MATERIAL SUPPLIED
/-- The packet whose frame leaves next on port `q` (R380): control, as long as it takes no more than one frame in four while
others wait, escape, then the shares. -/
def nextOut (s : State) (q : Nat) : Option OutPacket :=
  let p := s.port q
  match pick p 0 with
  | some c => if p.spaced < 3 && othersWait s q then nextOther p else some c
  | none => nextOther p

/-- The credits that a frame can return: those of one virtual channel, class 0, at most 31 (R376, R411). -/
def returned (p : Port) : BitVec 2 × BitVec 5 × List Nat :=
  match (List.range 4).find? (fun v => p.owed.getD v 0 != 0) with
  | some v => let n := min 31 (p.owed.getD v 0); (BitVec.ofNat 2 v, BitVec.ofNat 5 n, p.owed.set v (p.owed.getD v 0 - n))
  | none => (0, 0, p.owed)

/-! ### Causes (R439) -/

def dcNoWindow : Byte := 0x01
def dcRevoked : Byte := 0x02
def dcSource : Byte := 0x03
def dcRights : Byte := 0x04
def dcRange : Byte := 0x05
def dcSegOff : Byte := 0x06
def dcParity : Byte := 0x07
def dcAborted : Byte := 0x08
def dcExpired : Byte := 0x09
def dcArg : Byte := 0x0A
def dcUnreachable : Byte := 0x0B
def dcLost : Byte := 0x0C

/-! ### What this chiplet originates (R377, R378, R397, R410) -/

/-- Packets that no port could take (R378, R413). -/
def discarded (s : State) (reason : Byte) (arrival : Byte) (h : NetHdr) (n : Nat) : State :=
  event s 0xE032 ([reason, arrival] ++ leBytes 2 h.src.toNat ++ leBytes 2 h.dst.toNat ++ leBytes 2 n)

/-- A packet takes its way: a control or escape packet goes to the port that its entry names, any other waits until it is offered
a port; `none` where no port can take it (R409, R410, R413). -/
def place (s : State) (o : OutPacket) : Option State :=
  let w := s.destEntry o.pkt.hdr.dst
  let vc := vcOfType o.pkt.hdr.typ
  if !entryValid w then none
  else if vc = 0 then (escChoice s w).map (fun q => bindTo s o q 0)
  else if bit o.pkt.hdr.flags.toNat 0 then (escChoice s w).map (fun q => bindTo s o q 3)
  else some { s with fabric := { s.fabric with waiting := s.fabric.waiting ++ [{ o with vc := vc }] } }

/-- A packet that this chiplet originates: none leaves without an FA or for a chiplet out of reach; one for this chiplet
itself takes no port. -/
def State.post (s : State) (p : Packet) : State :=
  if s.fa = 0xFFFF ∨ !reachable s p.hdr.dst then s
  else
    let s1 := s.emit (.packet p)
    if p.hdr.dst = s.fa then s1
    else (place s1 { vc := 0, pkt := p }).getD (discarded s1 5 0xFF p.hdr 1)

/-- A packet of one header frame for another chiplet; from this chiplet's own FA (R377, R474). -/
def packet (s : State) (dst tenant : W16) (typ : Byte) (content : List Byte) : Packet :=
  { hdr := { dst := dst, src := s.fa, tenant := tenant, typ := typ, nData := 0, hops := 0, flags := 0 }
    content := content, data := [] }

/-- A control message (packet type 0): its code at byte 16 and what follows (R377). -/
def postControl (s : State) (dst : W16) (code : Byte) (body : List Byte) : State := s.post (packet s dst 0 0 (code :: body))

/-! ### The fields of transfer packets (R427, R431) -/

def gaWindow (ga : W64) : Nat := bits ga.toNat 47 42
def gaOffset (ga : W64) : Nat := bits ga.toNat 41 0
def gaFa (ga : W64) : W16 := BitVec.ofNat 16 (bits ga.toNat 63 48)

/-- The transfer header of a packet (R431). -/
def xferHdr (p : Packet) : XferHdr :=
  let c := p.content
  { dst := p.hdr.dst, src := p.hdr.src, tenant := p.hdr.tenant, combined := bit p.hdr.flags.toNat 2
    ga := BitVec.ofNat 64 (fieldAt c 0 8), xfer := BitVec.ofNat 16 (fieldAt c 8 2), chan := byte (fieldAt c 10 1)
    granules := byte (fieldAt c 11 1), index := BitVec.ofNat 16 (fieldAt c 12 2), addType := byte (fieldAt c 14 1)
    level := byte (fieldAt c 15 1), tag := BitVec.ofNat 16 (fieldAt c 16 2), first := BitVec.ofNat 32 (fieldAt c 20 4)
    count := BitVec.ofNat 32 (fieldAt c 24 4) }

/-- PACKET_DONE for a packet of a transfer (R433). -/
def postDone (s : State) (fa : W16) (window : Byte) (outcome : Byte) (xfer : W16) (chan : Byte) (index : W16) (grant : Byte) :
    State :=
  postControl s fa 0x22 ([window, outcome] ++ leBytes 2 xfer.toNat ++ [chan] ++ leBytes 2 index.toNat ++ [grant])

/-- The chiplet whose channel a discarded packet serves is told so: its outcome is UNREACHABLE (R439; DESIGN CHOICE, log 93). -/
def tellUnreachable (s : State) (p : Packet) : State :=
  let x := xferHdr p
  let tell := fun (fa : W16) => if fa = s.fa then s else postDone s fa (byte (gaWindow x.ga)) dcUnreachable x.xfer x.chan x.index 0
  if p.hdr.typ = 5 ∨ p.hdr.typ = 6 ∨ p.hdr.typ = 7 then tell p.hdr.src
  else if p.hdr.typ = 8 then tell p.hdr.dst
  else s

/-- A packet that came by port `q` is discarded (R378, R413, R439). -/
def discardTell (s : State) (reason : Byte) (q : Nat) (p : Packet) : State :=
  tellUnreachable (discarded s reason (byte q) p.hdr 1) p

/-! ### The credits of a window (R432 to R434) -/

/-- Credits that no channel holds. -/
def Window.freeCredits (w : Window) : Nat := w.credits - (w.queue.map (fun g => g.held)).sum

/-- Hand out one free credit to the next channel of the round robin that may take one; it moves to the end. -/
def Window.grantOne (w : Window) : Window × Option Grant :=
  if w.freeCredits = 0 then (w, none)
  else
    match w.queue.find? (fun g => 0 < g.wanted && g.held < 4) with
    | none => (w, none)
    | some g =>
      let g' := { g with held := g.held + 1, wanted := g.wanted - 1 }
      ({ w with queue := w.queue.filter (· != g) ++ [g']
                ended := w.ended.filter (fun e => !(e.1 == g.fa && e.2.1 == g.chan)) }, some g')

/-- Hand out the free credits one at a time. -/
def Window.grantAll : Nat → Window → List Grant → Window × List Grant
  | 0, w, l => (w, l)
  | n + 1, w, l =>
    match w.grantOne with
    | (w', some g) => Window.grantAll n w' (l ++ [g])
    | (w', none) => (w', l)

/-- One CREDIT_GRANT for each channel that was given credits, with their number. -/
def sendGrants (s : State) (k : Nat) (l : List Grant) : State :=
  let who := (l.map (fun g => (g.fa, g.chan, g.xfer))).eraseDups
  who.foldl (fun t x =>
    let n := (l.filter (fun g => (g.fa, g.chan, g.xfer) == x)).length
    postControl t x.1 0x21 ([byte k, byte n] ++ leBytes 2 x.2.2.toNat ++ [x.2.1])) s

/-- Grant what window `k` has free. -/
def regrant (s : State) (k : Nat) : State :=
  let w := s.window k
  let r := Window.grantAll w.credits w []
  sendGrants (s.setWindow k r.1) k r.2

/-- The entry of a channel in a window's queue. -/
def Window.entry (w : Window) (fa : W16) (chan : Byte) : Option Grant := w.queue.find? (fun g => g.fa == fa && g.chan == chan)

/-- A change of one channel's entry; one that holds and wants nothing leaves the queue. -/
def Window.modEntry (w : Window) (fa : W16) (chan : Byte) (f : Grant → Grant) : Window :=
  let l := w.queue.map (fun g => if g.fa = fa ∧ g.chan = chan then f g else g)
  { w with queue := l.filter (fun g => g.held != 0 || g.wanted != 0) }

/-- The credit of a packet that has come is in use until the packet is complete. -/
def useCredit (s : State) (h : XferHdr) : State :=
  s.setWindow (gaWindow h.ga) ((s.window (gaWindow h.ga)).modEntry h.src h.chan (fun g => { g with used := g.used + 1 }))

/-- A credit of a channel is free again; `inUse` says that it was in use. -/
def Grant.freed (g : Grant) (inUse : Bool) : Grant :=
  if inUse then (if g.used = 0 then g else { g with held := g.held - 1, used := g.used - 1 })
  else if g.used < g.held then { g with held := g.held - 1 } else g

/-- The window of a packet when its credit is free again. -/
def freeCredit (s : State) (h : XferHdr) (inUse : Bool) : Window :=
  (s.window (gaWindow h.ga)).modEntry h.src h.chan (·.freed inUse)

/-- A credit comes back with the outcome of its packet; PACKET_DONE carries the grant of a channel that is next in the
round robin again (R433, R434). -/
def finishPacket (s : State) (h : XferHdr) (outcome : Byte) (inUse : Bool) : State :=
  let k := gaWindow h.ga
  match (freeCredit s h inUse).grantOne with
  | (w', some g) =>
    if g.fa = h.src ∧ g.chan = h.chan then
      regrant (postDone (s.setWindow k w') h.src (byte k) outcome h.xfer h.chan h.index 1) k
    else sendGrants (postDone (s.setWindow k w') h.src (byte k) outcome h.xfer h.chan h.index 0) k [g]
  | (w', none) => postDone (s.setWindow k w') h.src (byte k) outcome h.xfer h.chan h.index 0

/-- The read request that a read-data packet of this chiplet answers. -/
def readOf (s : State) (p : Packet) : Option (XferHdr × Byte) :=
  if p.hdr.typ ≠ 8 ∨ p.hdr.src ≠ s.fa then none
  else
    let x := xferHdr p
    s.dma.reads.find? (fun e => e.1.src == p.hdr.dst && e.1.xfer == x.xfer && e.1.chan == x.chan && e.1.index == x.index)

/-- The last frame of its read data has been sent: the request is answered (R434). -/
def readSent (s : State) (p : Packet) : State :=
  match readOf s p with
  | some e => finishPacket { s with dma := { s.dma with reads := s.dma.reads.erase e } } e.1 e.2 true
  | none => s

/-- A packet whose credit was in use ends without an outcome, cut off by a link that is lost: the credit is free, and its originator
learns of the loss by its own limit (R393, R433, R437; DESIGN CHOICE, log 94). -/
def loseUse (s : State) (h : XferHdr) : State := regrant (s.setWindow (gaWindow h.ga) (freeCredit s h true)) (gaWindow h.ga)

/-! ### Sending (R379 to R381) -/

/-- One frame of packet `o` leaves: it takes a SEQ and a credit, is kept for replay, and carries ACK and credits. -/
def sendFrame (s : State) (q : Nat) (o : OutPacket) : State :=
  let p := s.port q
  let fr := o.frame
  let back := returned p
  let rest := if o.atLast then p.queue.erase o else p.queue.map (fun x => if x = o then { o with sent := o.sent + 1 } else x)
  let p1 := { p with
    queue := rest, txSeq := p.txSeq + 1, credits := p.credits.set o.pool (creditOf p o.pool - 1)
    replay := p.replay ++ [{ seq := p.txSeq, vc := o.vc, pool := o.pool, kind := fr.1, body := fr.2, cvc := back.1, ccnt := back.2.1
                             by_ := o.origin s }]
    owed := back.2.2, ackDue := false, heard := 0
    spaced := if o.vc = 0 then (if othersWait s q then 0 else p.spaced) else min 3 (p.spaced + 1) }
  let s1 := (s.setPort q p1).emit (.frame q (frameBytes
    { seq := p.txSeq, ack := p.rxExp, vc := BitVec.ofNat 2 o.vc, kind := fr.1, cvc := back.1, ccnt := back.2.1, body := fr.2 }))
  let s2 := if o.abort then s1 else oweFor s1 o 1
  if o.atLast && !o.abort then readSent s2 o.pkt else s2

/-- The first port that may send a frame sends it (R379, R381). -/
def sendOne (s : State) : Option State :=
  (List.range 20).findSome? (fun q =>
    if portUp s q && (s.port q).replay.length < 512 && !(s.port q).queue.isEmpty then (nextOut s q).map (sendFrame s q) else none)

/-- What can be sent is sent, and what can begin begins. -/
def flushN : Nat → State → State
  | 0, s => s
  | n + 1, s =>
    match sendOne s with
    | some t => flushN n t
    | none => match startOne s with
      | some t => flushN n t
      | none => s

/-- Every frame takes a credit, of which the twenty ports hold fewer than 10,000, and every packet begins once. -/
def flush (s : State) : State := flushN (10000 + s.fabric.waiting.length) s

/-- A packet leaves this chiplet as far as credits allow. -/
def State.send (s : State) (p : Packet) : State := flush (s.post p)

/-- A control message leaves. -/
def control (s : State) (dst : W16) (code : Byte) (body : List Byte) : State := flush (postControl s dst code body)

end Sys2Proof.Machine
end

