-- ==== Sys2Proof/Machine/Bundle.lean ====
section
/-! DEFINITION. What a work core does with its bundles: fetch, issue, resumption of a split, and the events that end
operations (R197, R199 to R209, R212, R220, R276, R277, R288, R456, R565). -/

namespace Sys2Proof.Machine

/-! ### Fetch (R207 to R209) -/

/-- Bundles of an image. -/
def Image.bundles (i : Image) : Nat := i.bytes.length / 48

/-- Bundle `pc` of an image (R196, R10). -/
def Image.bundle (i : Image) (pc : Nat) : BitVec 384 := BitVec.ofNat 384 (leNat (slice i.bytes (48 * pc) 48))

/-- The image that node `n`'s cluster store holds for its basin (R209). -/
def storeImage (s : State) (n : Nat) : Option Image :=
  (imageOf s n).bind (fun i => if i.clusters.toNat.testBit (clusterOf n) then some i else none)

/-- A line of the cluster store that fails its parity until a PROG.LOAD rewrites the image (R565). -/
def badLine (s : State) (n line : Nat) : Bool :=
  s.die.badLines.contains (clusterOf n, (basinOf s n).getD 0, line)

/-- The line ahead is fetched once the line being issued has fewer than 8 bundles left (R208). -/
def fetchAhead (i : Image) (pc : Nat) (c : Core) : Core :=
  let l := pc / 16 + 1
  if 8 < pc % 16 ∧ 768 * l < i.bytes.length ∧ !c.ibuf.contains l ∧ !c.fetching.contains l then
    { c with fetching := c.fetching ++ [l] }
  else c

/-- IFETCH_MISS_FILL: the line that the core waits for, or else the first line being fetched, arrives; one that fails
its parity in the store faults the core (R208, R565). -/
def execIfetchMissFill (n : Fin 64) (parityOk : Bool) (s : State) : Res :=
  let c := s.core n
  .next (match c.miss.orElse (fun _ => c.fetching.head?) with
    | none => s
    | some l =>
      if parityOk && !badLine s n l then
        s.modCore n (fun c => { c with
          miss := if c.miss = some l then none else c.miss, fetching := c.fetching.filter (· != l)
          ibuf := ((l :: c.ibuf.filter (· != l)).take 168) })
      else
        let s1 := { s with die := { s.die with
          badLines := (clusterOf n, (basinOf s n).getD 0, l) :: s.die.badLines } }
        faultBundle (s1.modCore n (fun c => { c with fetching := [] })) (issueGroup s n) c.pc
          [((n : Nat), ⟨fcStoreParity, 0, 0⟩)])

/-! ### Issue -/

/-- Every operand register that a check of R201 needs holds its value. -/
def checksReady (c : Core) (l : List Item) : Bool :=
  let v := c.capture
  l.all (fun i => !v.pred i.pred || !i.op.checkSrcs.any (awaits v c))

/-- The first issue of bundle `raw` on a group whose checks can be made: it faults, or its parts issue (R199 to R203). -/
def issueBundle (s : State) (m : Nat) (ns : List Nat) (raw : BitVec 384) : State :=
  let pc := (s.core m).pc
  let l := decodeBundle raw
  match ns.filterMap (fun k => (checkNode s m ns pc k l).map (fun f => (k, f))) with
  | [] => issueParts (ns.foldl (fun t k => t.modCore k (fun c => { c with held := some { raw := raw, snap := c.capture } })) s)
      m ns pc l 0
  | fs => faultBundle s ns pc fs

/-- BUNDLE_ISSUE: the bundle at the program counter is fetched, checked and issued (R197, R199 to R209). -/
def execBundleIssue (n : Fin 64) (s : State) : Res :=
  let c := s.core n
  .next (
    if !mayIssue s n || c.held.isSome then countWait s n
    else
      let ns := issueGroup s n
      match storeImage s n with
      | none => faultBundle s ns c.pc [((n : Nat), ⟨fcNoImage, 0, 0⟩)]
      | some i =>
        if i.bundles ≤ c.pc.toNat then faultBundle s ns c.pc [((n : Nat), ⟨fcNoImage, 0, 0⟩)]
        else if !c.ibuf.contains (c.pc.toNat / 16) then
          s.modCore n (fun c => countStall .fetch { c with miss := some (c.pc.toNat / 16) })
        else
          let raw := i.bundle c.pc.toNat
          let s1 := s.modCore n (fetchAhead i c.pc.toNat)
          if !headerOk raw then faultBundle s1 ns c.pc [((n : Nat), ⟨fcBadEncoding, 0, 0⟩)]
          else if serial raw && !ns.all (fun k => quiet (s1.core k)) then s1.modCore n (countStall .register)
          else if !ns.all (fun k => checksReady (s1.core k) (decodeBundle raw)) then s1.modCore n (countStall .register)
          else issueBundle s1 n ns raw)

/-- BUNDLE_SPLIT_RESUME: the held part of a split issues, up to the next slot that something holds (R202); a core that was
resumed in a cluster without its basin's image faults instead (R209). -/
def execBundleSplitResume (n : Fin 64) (s : State) : Res :=
  let c := s.core n
  .next (match c.held with
    | some h =>
      if mayIssue s n then
        match storeImage s n with
        | some _ => issueParts s n (issueGroup s n) c.pc (decodeBundle h.raw) h.issued
        | none => faultBundle s (issueGroup s n) c.pc [((n : Nat), ⟨fcNoImage, 0, 0⟩)]
      else s
    | none => s)

/-! ### The ends of operations -/

/-- SCOREBOARD_RETIRE: an entry whose last byte has moved retires (R212). -/
def execScoreboardRetire (n : Fin 64) (entry : Nat) (s : State) : Res :=
  .next (match (s.core n).sb[entry]? with
    | some e => if e.use = .done then s.modCore n (fun c => { c with sb := c.sb.eraseIdx entry }) else s
    | none => s)

/-- The M slot of a bundle that stages operands on core `n` of the group of master `m`, if its predicate is true: the
operands. -/
def stagesOf (s : State) (m n : Nat) (pc : BitVec 14) (raw : BitVec 384) (v : Snap) (vm : Snap) : List (Nat × Nat) :=
  if !(validSlots raw).contains slotM then []
  else
    let i := decodeSlot raw slotM
    let lead := match i.op.scope with | .each => v | _ => vm
    if !lead.pred i.pred then []
    else i.op.stage (ctxOf s m n slotM v pc) s

/-- Staging is complete for bundle `pc` on each core of a group (R276). -/
def stageBundle (s : State) (m : Nat) (ns : List Nat) (pc : BitVec 14) (raw : BitVec 384) : State :=
  ns.foldl (fun t n =>
    let l := stagesOf t m n pc raw (capturedOf t n) (capturedOf t m)
    let c := t.core n
    if l.isEmpty ∨ 2 ≤ c.staged.length ∨ c.staged.any (fun g => g.pc == pc) then t
    else
      (l.foldl (fun u e => u.noteCore n e.1 e.2) t).modCore n (fun c => { c with
        staged := c.staged ++ [⟨pc, BitVec.ofNat 48 (slotBits raw slotM), some (l.map (fun e => t.mem.read e.1 e.2))⟩] })) s

/-- The ranges of strip `i` conflict on some core with an entry in flight or with a range of one of `before`, which are slots of the
head bundle (R211, R277). -/
def stagingConflict (s : State) (m : Nat) (ns : List Nat) (pc : BitVec 14) (i : Item) (before : List Item) : Bool :=
  let head := (s.core m).pc
  ns.any (fun n =>
    let at_ := fun (j : Item) (k : BitVec 14) =>
      (j.op.ranges (ctxOf s m n j.slot (capturedOf s n) k) s).map (fun r => r.entry .done)
    let hs := (before.filter (fun j => (actors s m ns j).contains n)).flatMap (fun j => at_ j head)
    (at_ i pc).any (fun e => (s.core n).sb.any (conflicts e) || hs.any (conflicts e)))

/-- The registers and ranges by which the head bundle, or what is in flight, keeps the next bundle's strip from being
staged (R277). -/
def stagingBlocked (s : State) (m : Nat) (ns : List Nat) (head : List Item) (raw : BitVec 384) : Bool :=
  let i := decodeSlot raw slotM
  (head.flatMap (fun j => j.op.dests)).any (fun d => match d with
    | .a r => i.op.aregs.contains r
    | .p r => r == i.pred.reg.toNat && r != 0
    | _ => false)
  || stagingConflict s m ns ((s.core m).pc + 1) i head

/-- STRIP_STAGING_COMPLETE: the staging set of the strip in the head bundle, or else in the bundle after it, holds its
panels (R276, R277). -/
def execStripStagingComplete (n : Fin 64) (s : State) : Res :=
  let c := s.core n
  .next (
    if c.run != .running then s
    else
      match storeImage s n with
      | none => s
      | some i =>
        let ns := issueGroup s n
        let head := match c.held with | some h => h.raw | none => i.bundle c.pc.toNat
        let issued := match c.held with | some h => h.issued.toNat | none => 0
        let issuedM := bit issued (slotM - 1)
        let before := (decodeBundle head).filter (fun j => decide (j.slot < slotM) && !bit issued (j.slot - 1))
        let mine := stagesOf s n n c.pc head (capturedOf s n) (capturedOf s n)
        let want := ns.any (fun k => !(stagesOf s n k c.pc head (capturedOf s k) (capturedOf s n)).isEmpty)
        if (want || !mine.isEmpty) && !issuedM && !c.staged.any (fun g => g.pc == c.pc) then
          if stagingConflict s n ns c.pc (decodeSlot head slotM) before then s else settleReads (stageBundle s n ns c.pc head)
        else if c.pc.toNat + 1 < i.bundles then
          let next := i.bundle (c.pc.toNat + 1)
          if (validSlots next).contains slotM && !stagingBlocked s n ns (decodeBundle head) next then
            settleReads (stageBundle s n ns (c.pc + 1) next)
          else s
        else s)

/-- STRIP_END: the strip in execution ends and its tiles hold the sums (R237, R280); in a lattice on every core. -/
def execStripEnd (n : Fin 64) (s : State) : Res :=
  .next ((issueGroup s n).foldl (fun t k => t.modCore k endStrip) s)

/-- A register that awaited its value when the operands were captured has it now: the captured operands take that value, and
keep it whatever a later part of the bundle writes (R199). -/
def Snap.resolve (v : Snap) (r : Nat) (w : W64) : Snap :=
  if v.pend.contains r then { v with s := tput v.s r w, pend := v.pend.filter (· != r) } else v

/-- GATE_RESULT_WRITE: a result that has come is written to its register, and to the captured operands of a held bundle that
awaits it (R199, R243, R456), that of a gang barrier not before its release edge (R420, R463); one that reaches no core that
holds its state waits. -/
def execGateResultWrite (n : Fin 64) (tag : W32) (s : State) : Res :=
  .next (s.modCore n (fun c =>
    match c.gops.find? (fun o => o.tag == tag) with
    | some o =>
      match (if o.due.all (fun e => e.toNat ≤ s.time.count.toNat) then o.result else none) with
      | some w => { c.setS o.sd.toNat w with gops := (c.setS o.sd.toNat w).gops.filter (fun q => q.tag != tag)
                                             held := c.held.map (fun h => { h with snap := h.snap.resolve o.sd.toNat w }) }
      | none => c
    | none => c))

end Sys2Proof.Machine
end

EXERCISE OBJECTIVE
Please, starting with the first line of the material above, write out each line exactly and finish on the line that includes "for this chiplet".

RESPONSE TO THE TASK
/-- The packet whose frame leaves next on port `q` (R380): control, as long as it takes no more than one frame in four while
others wait, escape, then the shares. -/
def nextOut (s : State) (q : Nat) : Option OutPacket :=
  let p := s.port q
  match pick p 0 with
  | some c => if p.spaced < 3 && othersWait s q then nextOther p else some c
  | none => nextOther p

/-- The credits that a frame can return: those of one virtual channel, class 0, at most 31 (R376, R411). -/
def returned (p : Port) : BitVec 2 × BitVec 5 × List Nat :=
  match (List.range 4).find? (fun v => p.owed.getD v 0 != 0) with
  | some v => let n := min 31 (p.owed.getD v 0); (BitVec.ofNat 2 v, BitVec.ofNat 5 n, p.owed.set v (p.owed.getD v 0 - n))
  | none => (0, 0, p.owed)

/-! ### Causes (R439) -/

def dcNoWindow : Byte := 0x01
def dcRevoked : Byte := 0x02
def dcSource : Byte := 0x03
def dcRights : Byte := 0x04
def dcRange : Byte := 0x05
def dcSegOff : Byte := 0x06
def dcParity : Byte := 0x07
def dcAborted : Byte := 0x08
def dcExpired : Byte := 0x09
def dcArg : Byte := 0x0A
def dcUnreachable : Byte := 0x0B
def dcLost : Byte := 0x0C

/-! ### What this chiplet originates (R377, R378, R397, R410) -/

/-- Packets that no port could take (R378, R413). -/
def discarded (s : State) (reason : Byte) (arrival : Byte) (h : NetHdr) (n : Nat) : State :=
  event s 0xE032 ([reason, arrival] ++ leBytes 2 h.src.toNat ++ leBytes 2 h.dst.toNat ++ leBytes 2 n)

/-- A packet takes its way: a control or escape packet goes to the port that its entry names, any other waits until it is offered
a port; `none` where no port can take it (R409, R410, R413). -/
def place (s : State) (o : OutPacket) : Option State :=
  let w := s.destEntry o.pkt.hdr.dst
  let vc := vcOfType o.pkt.hdr.typ
  if !entryValid w then none
  else if vc = 0 then (escChoice s w).map (fun q => bindTo s o q 0)
  else if bit o.pkt.hdr.flags.toNat 0 then (escChoice s w).map (fun q => bindTo s o q 3)
  else some { s with fabric := { s.fabric with waiting := s.fabric.waiting ++ [{ o with vc := vc }] } }

/-- A packet that this chiplet originates: none leaves without an FA or for a chiplet out of reach; one for this chiplet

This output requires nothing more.